Drug Registration in UAE – Requirements, Cost & Process

Drug Registration in UAE – Requirements, Cost & Process (2026 Guide)

Introduction

The United Arab Emirates (UAE) has one of the most regulated pharmaceutical markets in the Middle East. Any company planning to import, manufacture, or sell pharmaceutical products must complete the official drug registration process through the Ministry of Health and Prevention (MOHAP).

This guide explains everything you need to know about drug registration in the UAE, including requirements, documents, timelines, and costs.

What is Drug Registration in UAE?

Drug registration in the UAE is the regulatory approval process that ensures pharmaceutical products meet quality, safety, and efficacy standards before entering the market.

Approval is mandatory for:

• Prescription medicines

• Over-the-counter (OTC) drugs

• Biological products

• Herbal and traditional medicine

UAE Regulatory Authority for Drug Registration

Drug registration is handled by: Ministry of Health and Prevention (MOHAP) / Emirates Drug Establishment (EDE)

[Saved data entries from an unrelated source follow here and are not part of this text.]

-- ==== Sys2Proof/Laws/Keeps3.lean ====
section
/-! SUPPORT. What the operations of Canopy.lean, Borer.lean, Sawyer.lean, LinkOps.lean, Sessions.lean, Security.lean, Update.lean keep (see Keeps.lean): no part beyond those named as hypotheses changes. -/

namespace Sys2Proof.Machine

set_option Elab.async false

open Sys2Proof

set_option linter.unusedSimpArgs false
set_option linter.unusedVariables false
set_option linter.tactic.unusedName false

/-! ### Canopy -/

@[simp ↓] theorem canopyStatistics_keeps (s : State) {A : Part → Bool} {r0 : State} (h_s : Keeps A r0 s)
    (p_canopy : A .canopy = true := by first | assumption | rfl) (p_ranger : A .ranger = true := by first | assumption | rfl) : Keeps A r0 (canopyStatistics s) := by
  unfold canopyStatistics
  repeat' first
    | (simp +contextual (maxDischargeDepth := 60) [SameBut, SameLists, *]; done)
    | (rename_i e; have e := congrArg Prod.snd e; dsimp only at e; subst e)
    | split
    | (refine keeps_foldl (fun _ _ _ => ?_) ?_)
    | dsimp only

@[simp ↓] theorem State.modThr_keeps (s : State) (i : Nat) (f : Threshold → Threshold) {A : Part → Bool} {r0 : State} (h_s : Keeps A r0 s)
    (p_canopy : A .canopy = true := by first | assumption | rfl) : Keeps A r0 (State.modThr s i f) := by simp [State.modThr, SameBut, SameLists, *]

@[simp ↓] theorem execThresholdSample_keeps (j : Nat) (s : State) {A : Part → Bool} {r0 : State} (h_s : Keeps A r0 s)
    (p_canopy : A .canopy = true := by first | assumption | rfl) : OutKeeps A r0 (execThresholdSample j s) := by simp (maxDischargeDepth := 60) [execThresholdSample, SameBut, SameLists, *]

@[simp ↓] theorem execEntryDwellExpired_keeps (j : Nat) (s : State) {A : Part → Bool} {r0 : State} (h_s : Keeps A r0 s)
    (p_canopy : A .canopy = true := by first | assumption | rfl)
    (p_ranger : A .ranger = true := by first | assumption | rfl) : OutKeeps A r0 (execEntryDwellExpired j s) := by simp (maxDischargeDepth := 60) [execEntryDwellExpired, SameBut, SameLists, *]

@[simp ↓] theorem execExitDwellExpired_keeps (j : Nat) (s : State) {A : Part → Bool} {r0 : State} (h_s : Keeps A r0 s)
    (p_canopy : A .canopy = true := by first | assumption | rfl)
    (p_ranger : A .ranger = true := by first | assumption | rfl) : OutKeeps A r0 (execExitDwellExpired j s) := by simp (maxDischargeDepth := 60) [execExitDwellExpired, SameBut, SameLists, *]

@[simp ↓] theorem resetThreshold_keeps (i : Nat) (s : State) {A : Part → Bool} {r0 : State} (h_s : Keeps A r0 s)
    (p_canopy : A .canopy = true := by first | assumption | rfl)
    (p_ranger : A .ranger = true := by first | assumption | rfl) : Keeps A r0 (resetThreshold i s) := by simp (maxDischargeDepth := 60) [resetThreshold, SameBut, SameLists, *]

@[simp ↓] theorem disableThresholds_keeps (s : State) {A : Part → Bool} {r0 : State} (h_s : Keeps A r0 s)
    (p_canopy : A .canopy = true := by first | assumption | rfl) (p_ranger : A .ranger = true := by first | assumption | rfl) : Keeps A r0 (disableThresholds s) := by
  unfold disableThresholds
  simp +contextual (maxDischargeDepth := 60) [SameBut, SameLists, *]

@[simp ↓] theorem State.modSlot_keeps (s : State) (n : Nat) (f : Slot → Slot) {A : Part → Bool} {r0 : State} (h_s : Keeps A r0 s)
    (p_sawyer : A .sawyer = true := by first | assumption | rfl) : Keeps A r0 (State.modSlot s n f) := by simp [State.modSlot, SameBut, SameLists, *]

@[simp ↓] theorem watchSlot_keeps (s : State) (n : Nat) {A : Part → Bool} {r0 : State} (h_s : Keeps A r0 s)
    (p_sawyer : A .sawyer = true := by first | assumption | rfl)
    (p_ranger : A .ranger = true := by first | assumption | rfl) : Keeps A r0 (watchSlot s n) := by simp (maxDischargeDepth := 60) [watchSlot, SameBut, SameLists, *]

@[simp ↓] theorem execCanopyFailSafe_keeps (n : Nat) (s : State) {A : Part → Bool} {r0 : State} (h_s : Keeps A r0 s)
    (p_sawyer : A .sawyer = true := by first | assumption | rfl)
    (p_ranger : A .ranger = true := by first | assumption | rfl) : OutKeeps A r0 (execCanopyFailSafe n s) := by simp (maxDischargeDepth := 60) [execCanopyFailSafe, SameBut, SameLists, *]

/-! ### Borer -/

@[simp ↓] theorem execPerturbationWindowRequest_keeps (s : State) {A : Part → Bool} {r0 : State} (h_s : Keeps A r0 s)
    (p_cells : A .cells = true := by first | assumption | rfl)
    (p_borer : A .borer = true := by first | assumption | rfl) : OutKeeps A r0 (execPerturbationWindowRequest s) := by simp (maxDischargeDepth := 60) [execPerturbationWindowRequest, SameBut, SameLists, *]

@[simp ↓] theorem execPerturbationStop_keeps (s : State) {A : Part → Bool} {r0 : State} (h_s : Keeps A r0 s)
    (p_cells : A .cells = true := by first | assumption | rfl)
    (p_borer : A .borer = true := by first | assumption | rfl) : OutKeeps A r0 (execPerturbationStop s) := by simp (maxDischargeDepth := 60) [execPerturbationStop, SameBut, SameLists, *]

@[simp ↓] theorem effSweep_keeps (h : Nat) (s : State) {A : Part → Bool} {r0 : State} (h_s : Keeps A r0 s)
    (p_borer : A .borer = true := by first | assumption | rfl) : Keeps A r0 (effSweep h s) := by simp [effSweep, SameBut, SameLists, *]

@[simp ↓] theorem demodCell_keeps (n : Nat) (s : State) (k : Nat) {A : Part → Bool} {r0 : State} (h_s : Keeps A r0 s)
    (p_cells : A .cells = true := by first | assumption | rfl)
    (p_borer : A .borer = true := by first | assumption | rfl) : Keeps A r0 (demodCell n s k) := by simp [demodCell, SameBut, SameLists, *]

@[simp ↓] theorem demodString_keeps (n : Nat) (s : State) {A : Part → Bool} {r0 : State} (h_s : Keeps A r0 s)
    (p_cells : A .cells = true := by first | assumption | rfl)
    (p_borer : A .borer = true := by first | assumption | rfl) : Keeps A r0 (demodString n s) := by simp [demodString, SameBut, SameLists, *]

@[simp ↓] theorem demodulate_keeps (s : State) {A : Part → Bool} {r0 : State} (h_s : Keeps A r0 s) (p_cells : A .cells = true := by first | assumption | rfl)
    (p_borer : A .borer = true := by first | assumption | rfl) : Keeps A r0 (demodulate s) := by
  unfold demodulate
  simp +contextual (maxDischargeDepth := 60) [SameBut, SameLists, *]

@[simp ↓] theorem discardWindow_keeps (cause : Nat) (s : State) {A : Part → Bool} {r0 : State} (h_s : Keeps A r0 s)
    (p_cells : A .cells = true := by first | assumption | rfl)
    (p_borer : A .borer = true := by first | assumption | rfl) : Keeps A r0 (discardWindow cause s) := by simp [discardWindow, SameBut, SameLists, *]

@[simp ↓] theorem amplitudeFailed_keeps (s : State) {A : Part → Bool} {r0 : State} (h_s : Keeps A r0 s)
    (p_cells : A .cells = true := by first | assumption | rfl) (p_borer : A .borer = true := by first | assumption | rfl)
    (p_ranger : A .ranger = true := by first | assumption | rfl) : Keeps A r0 (amplitudeFailed s) := by simp (maxDischargeDepth := 60) [amplitudeFailed, SameBut, SameLists, *]

@[simp ↓] theorem completeWindow_keeps (s : State) {A : Part → Bool} {r0 : State} (h_s : Keeps A r0 s)
    (p_cells : A .cells = true := by first | assumption | rfl) (p_borer : A .borer = true := by first | assumption | rfl)
    (p_ranger : A .ranger = true := by first | assumption | rfl) : Keeps A r0 (completeWindow s) := by simp [completeWindow, SameBut, SameLists, *]

@[simp ↓] theorem execWindowEnd_keeps (s : State) {A : Part → Bool} {r0 : State} (h_s : Keeps A r0 s)
    (p_cells : A .cells = true := by first | assumption | rfl) (p_borer : A .borer = true := by first | assumption | rfl)
    (p_ranger : A .ranger = true := by first | assumption | rfl) : OutKeeps A r0 (execWindowEnd s) := by
  unfold execWindowEnd
  repeat' first
    | (simp +contextual (maxDischargeDepth := 60) [SameBut, SameLists, *]; done)
    | (rename_i e; have e := congrArg Prod.snd e; dsimp only at e; subst e)
    | split
    | (refine keeps_foldl (fun _ _ _ => ?_) ?_)
    | dsimp only

@[simp ↓] theorem keepV_keeps (s : State) (k : Nat) {A : Part → Bool} {r0 : State} (h_s : Keeps A r0 s)
    (p_borer : A .borer = true := by first | assumption | rfl) : Keeps A r0 (keepV s k) := by simp [keepV, SameBut, SameLists, *]

@[simp ↓] theorem stepSpoils_keeps (s : State) {A : Part → Bool} {r0 : State} (h_s : Keeps A r0 s)
    (p_borer : A .borer = true := by first | assumption | rfl) : Keeps A r0 (stepSpoils s) := by simp (maxDischargeDepth := 60) [stepSpoils, SameBut, SameLists, *]
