-- ==== Sys2Proof/Laws/Keeps4.lean ====
section
/-! SUPPORT. What the operations of Envelope.lean, Blocks.lean, Heads.lean, Wire.lean, Ring.lean keep (see Keeps.lean): no part beyond those named as hypotheses changes. -/

namespace Sys2Proof.Machine

set_option Elab.async false

open Sys2Proof

set_option linter.unusedSimpArgs false
set_option linter.unusedVariables false
set_option linter.tactic.unusedName false

/-! ### Envelope -/

@[simp ↓] theorem installResult_keeps (code : Nat) (s : State) {A : Part → Bool} {r0 : State} (h_s : Keeps A r0 s)
    (p_fb : A .fb = true := by first | assumption | rfl)
    (p_sec : A .sec = true := by first | assumption | rfl) : Keeps A r0 (installResult code s) := by simp [installResult, SameBut, SameLists, *]

@[simp ↓] theorem refuseEnvelope_keeps (p : EnvPending) (code : Nat) (s : State) {A : Part → Bool} {r0 : State} (h_s : Keeps A r0 s)
    (p_fb : A .fb = true := by first | assumption | rfl) (p_dict : A .dict = true := by first | assumption | rfl)
    (p_sec : A .sec = true := by first | assumption | rfl) : Keeps A r0 (refuseEnvelope p code s) := by simp (maxDischargeDepth := 60) [refuseEnvelope, SameBut, SameLists, *]

@[simp ↓] theorem acceptEnvelope_keeps (sess req : Nat) (foreign : Bool) (doc : Bytes) (s : State) {A : Part → Bool} {r0 : State} (h_s : Keeps A r0 s)
    (p_fb : A .fb = true := by first | assumption | rfl)
    (p_pair : A .pair = true := by first | assumption | rfl) : Keeps A r0 (acceptEnvelope sess req foreign doc s) := by simp (maxDischargeDepth := 60) [acceptEnvelope, SameBut, SameLists, *]

@[simp ↓] theorem effEnvelope_keeps (dest req : Nat) (doc : Bytes) (s : State) {A : Part → Bool} {r0 : State} (h_s : Keeps A r0 s)
    (p_fb : A .fb = true := by first | assumption | rfl)
    (p_pair : A .pair = true := by first | assumption | rfl) : Keeps A r0 (effEnvelope dest req doc s) := by simp [effEnvelope, *]

@[simp ↓] theorem envelopeRefused_keeps (code : Nat) (s : State) {A : Part → Bool} {r0 : State} (h_s : Keeps A r0 s)
    (p_fb : A .fb = true := by first | assumption | rfl)
    (p_sec : A .sec = true := by first | assumption | rfl) : Keeps A r0 (envelopeRefused code s) := by simp [envelopeRefused, *]

@[simp ↓] theorem partnerEnvelope_keeps (doc : Bytes) (s : State) {A : Part → Bool} {r0 : State} (h_s : Keeps A r0 s)
    (p_fb : A .fb = true := by first | assumption | rfl) (p_sec : A .sec = true := by first | assumption | rfl)
    (p_pair : A .pair = true := by first | assumption | rfl) : Keeps A r0 (partnerEnvelope doc s) := by simp (maxDischargeDepth := 60) [partnerEnvelope, SameBut, SameLists, *]

@[simp ↓] theorem scheduleEnvelopes_keeps (s : State) {A : Part → Bool} {r0 : State} (h_s : Keeps A r0 s) (p_fb : A .fb = true := by first | assumption | rfl)
    (p_pair : A .pair = true := by first | assumption | rfl) : Keeps A r0 (scheduleEnvelopes s) := by
  unfold scheduleEnvelopes
  split <;> simp (maxDischargeDepth := 60) [SameBut, SameLists, *]

@[simp ↓] theorem envelopeAnswered_keeps (ok : Bool) (s : State) {A : Part → Bool} {r0 : State} (h_s : Keeps A r0 s)
    (p_fb : A .fb = true := by first | assumption | rfl) (p_dict : A .dict = true := by first | assumption | rfl) (p_sec : A .sec = true := by first | assumption | rfl)
    (p_pair : A .pair = true := by first | assumption | rfl) : Keeps A r0 (envelopeAnswered ok s) := by
  unfold envelopeAnswered
  split <;> simp (maxDischargeDepth := 60) [SameBut, SameLists, *]

@[simp ↓] theorem envelopeEffective_keeps (at_ : Cycle) (s : State) {A : Part → Bool} {r0 : State} (h_s : Keeps A r0 s)
    (p_fb : A .fb = true := by first | assumption | rfl) : Keeps A r0 (envelopeEffective at_ s) := by simp [envelopeEffective, SameBut, SameLists, *]

@[simp ↓] theorem applyEnvelope_keeps (p : EnvPending) (s : State) {A : Part → Bool} {r0 : State} (h_s : Keeps A r0 s)
    (p_fe : A .fe = true := by first | assumption | rfl) (p_fb : A .fb = true := by first | assumption | rfl) (p_canopy : A .canopy = true := by first | assumption | rfl)
    (p_dict : A .dict = true := by first | assumption | rfl) (p_sec : A .sec = true := by first | assumption | rfl) (p_ranger : A .ranger = true := by first | assumption | rfl)
    (p_tally : A .tally = true := by first | assumption | rfl) : Keeps A r0 (applyEnvelope p s) := by simp (maxDischargeDepth := 60) [applyEnvelope, SameBut, SameLists, *]

@[simp ↓] theorem applyEnvelopes_keeps (s : State) {A : Part → Bool} {r0 : State} (h_s : Keeps A r0 s) (p_fe : A .fe = true := by first | assumption | rfl)
    (p_fb : A .fb = true := by first | assumption | rfl) (p_canopy : A .canopy = true := by first | assumption | rfl) (p_dict : A .dict = true := by first | assumption | rfl)
    (p_sec : A .sec = true := by first | assumption | rfl) (p_ranger : A .ranger = true := by first | assumption | rfl)
    (p_tally : A .tally = true := by first | assumption | rfl) : Keeps A r0 (applyEnvelopes s) := by
  unfold applyEnvelopes
  simp +contextual (maxDischargeDepth := 60) [SameBut, SameLists, *]

@[simp ↓] theorem selfTest_keeps (pass : Bool) (s : State) {A : Part → Bool} {r0 : State} (h_s : Keeps A r0 s)
    (p_fb : A .fb = true := by first | assumption | rfl)
    (p_ranger : A .ranger = true := by first | assumption | rfl) : Keeps A r0 (selfTest pass s) := by simp (maxDischargeDepth := 60) [selfTest, SameBut, SameLists, *]

@[simp ↓] theorem execFirebreakSelfTest_keeps (pass : Bool) (s : State) {A : Part → Bool} {r0 : State} (h_s : Keeps A r0 s)
    (p_fb : A .fb = true := by first | assumption | rfl) (p_dict : A .dict = true := by first | assumption | rfl) (p_sec : A .sec = true := by first | assumption | rfl)
    (p_pair : A .pair = true := by first | assumption | rfl) (p_ranger : A .ranger = true := by first | assumption | rfl) : OutKeeps A r0 (execFirebreakSelfTest pass s) := by
  unfold execFirebreakSelfTest
  repeat' first
    | (simp +contextual (maxDischargeDepth := 60) [SameBut, SameLists, *]; done)
    | (rename_i e; have e := congrArg Prod.snd e; dsimp only at e; subst e)
    | split
    | (refine keeps_foldl (fun _ _ _ => ?_) ?_)
    | dsimp only

@[simp ↓] theorem execEnvelopePartnerTimeout_keeps (s : State) {A : Part → Bool} {r0 : State} (h_s : Keeps A r0 s)
    (p_fb : A .fb = true := by first | assumption | rfl) (p_dict : A .dict = true := by first | assumption | rfl)
    (p_sec : A .sec = true := by first | assumption | rfl) : OutKeeps A r0 (execEnvelopePartnerTimeout s) := by
  unfold execEnvelopePartnerTimeout
  split <;> simp (maxDischargeDepth := 60) [SameBut, SameLists, *]

@[simp ↓] theorem effKeyChange_keeps (doc : Bytes) (s : State) {A : Part → Bool} {r0 : State} (h_s : Keeps A r0 s)
    (p_fb : A .fb = true := by first | assumption | rfl) (p_sec : A .sec = true := by first | assumption | rfl)
    (p_pair : A .pair = true := by first | assumption | rfl) : Keeps A r0 (effKeyChange doc s) := by simp [effKeyChange, SameBut, SameLists, *]

/-! ### Blocks -/

@[simp ↓] theorem recordBlock_keeps (port : Nat) (b : HeadBlock) (s : State) {A : Part → Bool} {r0 : State} (h_s : Keeps A r0 s)
    (p_ring : A .ring = true := by first | assumption | rfl) : Keeps A r0 (recordBlock port b s) := by simp [recordBlock, SameBut, SameLists, *]

@[simp ↓] theorem noteBlock_keeps (port : Nat) (b : HeadBlock) (s : State) {A : Part → Bool} {r0 : State} (h_s : Keeps A r0 s)
    (p_ring : A .ring = true := by first | assumption | rfl) (p_heads : A .heads = true := by first | assumption | rfl)
    (p_ranger : A .ranger = true := by first | assumption | rfl) : Keeps A r0 (noteBlock port b s) := by
  unfold noteBlock
  repeat' first
    | (simp +contextual (maxDischargeDepth := 60) [SameBut, SameLists, *]; done)
    | (rename_i e; have e := congrArg Prod.snd e; dsimp only at e; subst e)
    | split
    | (refine keeps_foldl (fun _ _ _ => ?_) ?_)
    | dsimp only

@[simp ↓] theorem reassignHead_keeps (port p : Nat) (s : State) {A : Part → Bool} {r0 : State} (h_s : Keeps A r0 s)
    (p_ring : A .ring = true := by first | assumption | rfl) (p_heads : A .heads = true := by first | assumption | rfl)
    (p_cruiser : A .cruiser = true := by first | assumption | rfl) : Keeps A r0 (reassignHead port p s) := by
  unfold reassignHead
  repeat' first
    | (simp +contextual (maxDischargeDepth := 60) [SameBut, SameLists, *]; done)
    | (rename_i e; have e := congrArg Prod.snd e; dsimp only at e; subst e)
    | split
    | (refine keeps_foldl (fun _ _ _ => ?_) ?_)
    | dsimp only

@[simp ↓] theorem gateCheck_keeps (b : HeadBlock) (inj : Bool) (s : State) {A : Part → Bool} {r0 : State} (h_s : Keeps A r0 s)
    (p_ring : A .ring = true := by first | assumption | rfl) (p_heads : A .heads = true := by first | assumption | rfl) (p_tap : A .tap = true := by first | assumption | rfl)
    (p_thin : A .thin = true := by first | assumption | rfl) (p_ranger : A .ranger = true := by first | assumption | rfl) : Keeps A r0 (gateCheck b inj s).2 := by
  unfold gateCheck
  repeat' first
    | (simp +contextual (maxDischargeDepth := 60) [SameBut, SameLists, *]; done)
    | (rename_i e; have e := congrArg Prod.snd e; dsimp only at e; subst e)
    | split
    | (refine keeps_foldl (fun _ _ _ => ?_) ?_)
    | dsimp only

@[simp ↓] theorem chanDiag_keeps (p : Nat) (s : State) {A : Part → Bool} {r0 : State} (h_s : Keeps A r0 s)
    (p_tap : A .tap = true := by first | assumption | rfl) : Keeps A r0 (chanDiag p s) := by
  unfold chanDiag
  repeat' first
    | (simp +contextual (maxDischargeDepth := 60) [SameBut, SameLists, *]; done)
    | (rename_i e; have e := congrArg Prod.snd e; dsimp only at e; subst e)
    | split
    | (refine keeps_foldl (fun _ _ _ => ?_) ?_)
    | dsimp only

@[simp ↓] theorem refEnd_keeps (p : Nat) (s : State) {A : Part → Bool} {r0 : State} (h_s : Keeps A r0 s)
    (p_tap : A .tap = true := by first | assumption | rfl) (p_ranger : A .ranger = true := by first | assumption | rfl) : Keeps A r0 (refEnd p s) := by
  unfold refEnd
  repeat' first
    | (simp +contextual (maxDischargeDepth := 60) [SameBut, SameLists, *]; done)
    | (rename_i e; have e := congrArg Prod.snd e; dsimp only at e; subst e)
    | split
    | (refine keeps_foldl (fun _ _ _ => ?_) ?_)
    | dsimp only

@[simp ↓] theorem refCheck_keeps (b : HeadBlock) (inj : Bool) (s : State) {A : Part → Bool} {r0 : State} (h_s : Keeps A r0 s)
    (p_tap : A .tap = true := by first | assumption | rfl) (p_ranger : A .ranger = true := by first | assumption | rfl) : Keeps A r0 (refCheck b inj s).2 := by
  unfold refCheck
  repeat' first
    | (simp +contextual (maxDischargeDepth := 60) [SameBut, SameLists, *]; done)
    | (rename_i e; have e := congrArg Prod.snd e; dsimp only at e; subst e)
    | split
    | (refine keeps_foldl (fun _ _ _ => ?_) ?_)
    | dsimp only

@[simp ↓] theorem owSample_keeps (b : HeadBlock) (prevOw : Bool) (s : State) {A : Part → Bool} {r0 : State} (h_s : Keeps A r0 s)
    (p_tap : A .tap = true := by first | assumption | rfl) : Keeps A r0 (owSample b prevOw s) := by
  unfold owSample
  (repeat' split) <;> simp (maxDischargeDepth := 60) [SameBut, SameLists, *]

@[simp ↓] theorem swSample_keeps (b : HeadBlock) (s : State) {A : Part → Bool} {r0 : State} (h_s : Keeps A r0 s)
    (p_heads : A .heads = true := by first | assumption | rfl) (p_thin : A .thin = true := by first | assumption | rfl) : Keeps A r0 (swSample b s) := by
  unfold swSample
  split <;> simp (maxDischargeDepth := 60) [SameBut, SameLists, *]

@[simp ↓] theorem stackCompare_keeps (b : HeadBlock) (inj : Bool) (s : State) {A : Part → Bool} {r0 : State} (h_s : Keeps A r0 s)
    (p_fe : A .fe = true := by first | assumption | rfl) (p_fb : A .fb = true := by first | assumption | rfl)
    (p_ranger : A .ranger = true := by first | assumption | rfl) : Keeps A r0 (stackCompare b inj s) := by
  unfold stackCompare
  (repeat' split) <;> simp (maxDischargeDepth := 60) [SameBut, SameLists, *]

@[simp ↓] theorem cellsOfBlock_keeps (b : HeadBlock) (prevOw inj : Bool) (s : State) {A : Part → Bool} {r0 : State} (h_s : Keeps A r0 s)
    (p_ring : A .ring = true := by first | assumption | rfl) (p_heads : A .heads = true := by first | assumption | rfl) (p_tap : A .tap = true := by first | assumption | rfl)
    (p_fe : A .fe = true := by first | assumption | rfl) (p_cells : A .cells = true := by first | assumption | rfl) (p_thin : A .thin = true := by first | assumption | rfl)
    (p_fb : A .fb = true := by first | assumption | rfl) (p_ranger : A .ranger = true := by first | assumption | rfl) : Keeps A r0 (cellsOfBlock b prevOw inj s) := by
  unfold cellsOfBlock
  simp +contextual (maxDischargeDepth := 60) [SameBut, SameLists, *]

@[simp ↓] theorem tempsOfBlock_keeps (b : HeadBlock) (inj : Bool) (s : State) {A : Part → Bool} {r0 : State} (h_s : Keeps A r0 s)
    (p_fe : A .fe = true := by first | assumption | rfl) (p_points : A .points = true := by first | assumption | rfl) (p_fb : A .fb = true := by first | assumption | rfl)
    (p_ranger : A .ranger = true := by first | assumption | rfl) : Keeps A r0 (tempsOfBlock b inj s) := by
  unfold tempsOfBlock
  simp +contextual (maxDischargeDepth := 60) [SameBut, SameLists, *]

@[simp ↓] theorem acceptBlock_keeps (port : Nat) (b : HeadBlock) (inj : Bool) (s : State) {A : Part → Bool} {r0 : State} (h_s : Keeps A r0 s)
    (p_ring : A .ring = true := by first | assumption | rfl) (p_heads : A .heads = true := by first | assumption | rfl)
    (p_tap : A .tap = true := by first | assumption | rfl) (p_fe : A .fe = true := by first | assumption | rfl)
    (p_cells : A .cells = true := by first | assumption | rfl) (p_points : A .points = true := by first | assumption | rfl)
    (p_thin : A .thin = true := by first | assumption | rfl) (p_fb : A .fb = true := by first | assumption | rfl)
    (p_ranger : A .ranger = true := by first | assumption | rfl) : Keeps A r0 (acceptBlock port b inj s) := by simp (maxDischargeDepth := 60) [acceptBlock, SameBut, SameLists, *]

@[simp ↓] theorem rejectBlock_keeps (port : Nat) (b : HeadBlock) (inj : Bool) (s : State) {A : Part → Bool} {r0 : State} (h_s : Keeps A r0 s)
    (p_ring : A .ring = true := by first | assumption | rfl) (p_heads : A .heads = true := by first | assumption | rfl)
    (p_ranger : A .ranger = true := by first | assumption | rfl) : Keeps A r0 (rejectBlock port b inj s) := by simp (maxDischargeDepth := 60) [rejectBlock, SameBut, SameLists, *]

@[simp ↓] theorem countViolations_keeps (port code disparity : Nat) (s : State) {A : Part → Bool} {r0 : State} (h_s : Keeps A r0 s)
    (p_ring : A .ring = true := by first | assumption | rfl) (p_ranger : A .ranger = true := by first | assumption | rfl)
    : Keeps A r0 (countViolations port code disparity s) := by
  unfold countViolations
  repeat' first
    | (simp +contextual (maxDischargeDepth := 60) [SameBut, SameLists, *]; done)
    | (rename_i e; have e := congrArg Prod.snd e; dsimp only at e; subst e)
    | split
    | (refine keeps_foldl (fun _ _ _ => ?_) ?_)
    | dsimp only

MOHAP is the primary federal authority responsible for:

• Evaluating drug dossiers

• Granting marketing authorization

• Ensuring compliance with UAE regulations

• Requirements for Drug Registration in UAE

To successfully register a drug in the UAE, companies must meet the following key requirements:

1. Company Eligibility

The applicant must be a licensed local agent or distributor in UAE

Foreign manufacturers must appoint a UAE-based representative

2. Product Eligibility

Product must be approved in the country of origin

Free Sale Certificate (FSC) is required

3. Manufacturing Compliance

Manufacturing facility must comply with Good Manufacturing Practices (GMP)

GMP certificate must be issued by a recognized authority

Required Documents for Drug Registration

The following documents are typically required:

Administrative Documents

Application form

Free Sale Certificate (FSC)

Certificate of Pharmaceutical Product (CPP)

Power of Attorney

Technical Documents (eCTD Format)

The UAE follows the Common Technical Document (eCTD) format:

Module 1: Administrative information

Module 2: Summary documents

Module 3: Quality data

Module 4: Non-clinical study reports

Module 5: Clinical study reports

Step-by-Step Drug Registration Process in UAE

Step 1: Company Registration: Register your company with MOHAP and obtain necessary approvals.

Step 2: Product Classification: Determine whether the product is: Pharmaceutical, Herbal, Cosmetic (if borderline case)

Step 3: Dossier Preparation: Prepare the CTD dossier according to UAE guidelines.

Step 4: Submission to MOHAP: Submit the application via MOHAP’s online portal.

Step 5: Evaluation Process: MOHAP reviews: Quality, Safety, Efficacy. Questions or deficiencies may be raised during this stage.

Step 6: Approval & Registration Certificate: Once approved, a Marketing Authorization Certificate is issued.

Drug Registration Timeline in UAE

The timeline varies depending on the product type and dossier quality:

• Standard timeline: 6 to 12 months

• Fast-track (if applicable): shorter duration

• Delays may occur if: Documents are incomplete, Queries are not addressed quickly

Cost of Drug Registration in UAE

The cost of drug registration depends on multiple factors:

Typical Costs Include:

Government fees, Dossier preparation costs, Consultancy fees

Costs may vary based on:

• Product category

• Complexity of dossier

• Number of variations required

• Common Challenges in UAE Drug Registration

Companies often face the following issues:

Incomplete eCTD dossiers

• Delays in responding to MOHAP queries

• Incorrect product classification

• Lack of local regulatory expertise

• Tips for Faster Drug Approval

To speed up your registration process:

Ensure complete and accurate documentation

Follow CTD format strictly

Work with experienced regulatory consultants

Respond to MOHAP queries promptly

Why Choose a Regulatory Consultant?

A professional regulatory partner can:

Prepare compliant CTD/eCTD dossiers

Handle submission and follow-ups

Reduce delays and rejections

Ensure faster approvals

FAQ – Drug Registration in UAE

How long does drug registration take in UAE?

Typically 6–12 months, depending on the product and submission quality.

Is a local agent required in UAE?

Yes, foreign companies must appoint a UAE-based agent or distributor.

What is CTD in drug registration?

CTD (Common Technical Document) is a standardized format for submitting pharmaceutical data.

Can herbal products be registered in UAE?

Yes, but they follow a slightly different regulatory pathway.

Conclusion

• Drug registration in the UAE is a structured but complex process that requires careful planning, accurate documentation, and regulatory expertise.

• Companies that follow the correct procedures and submit high-quality dossiers can achieve faster approvals and successfully enter the UAE pharmaceutical market.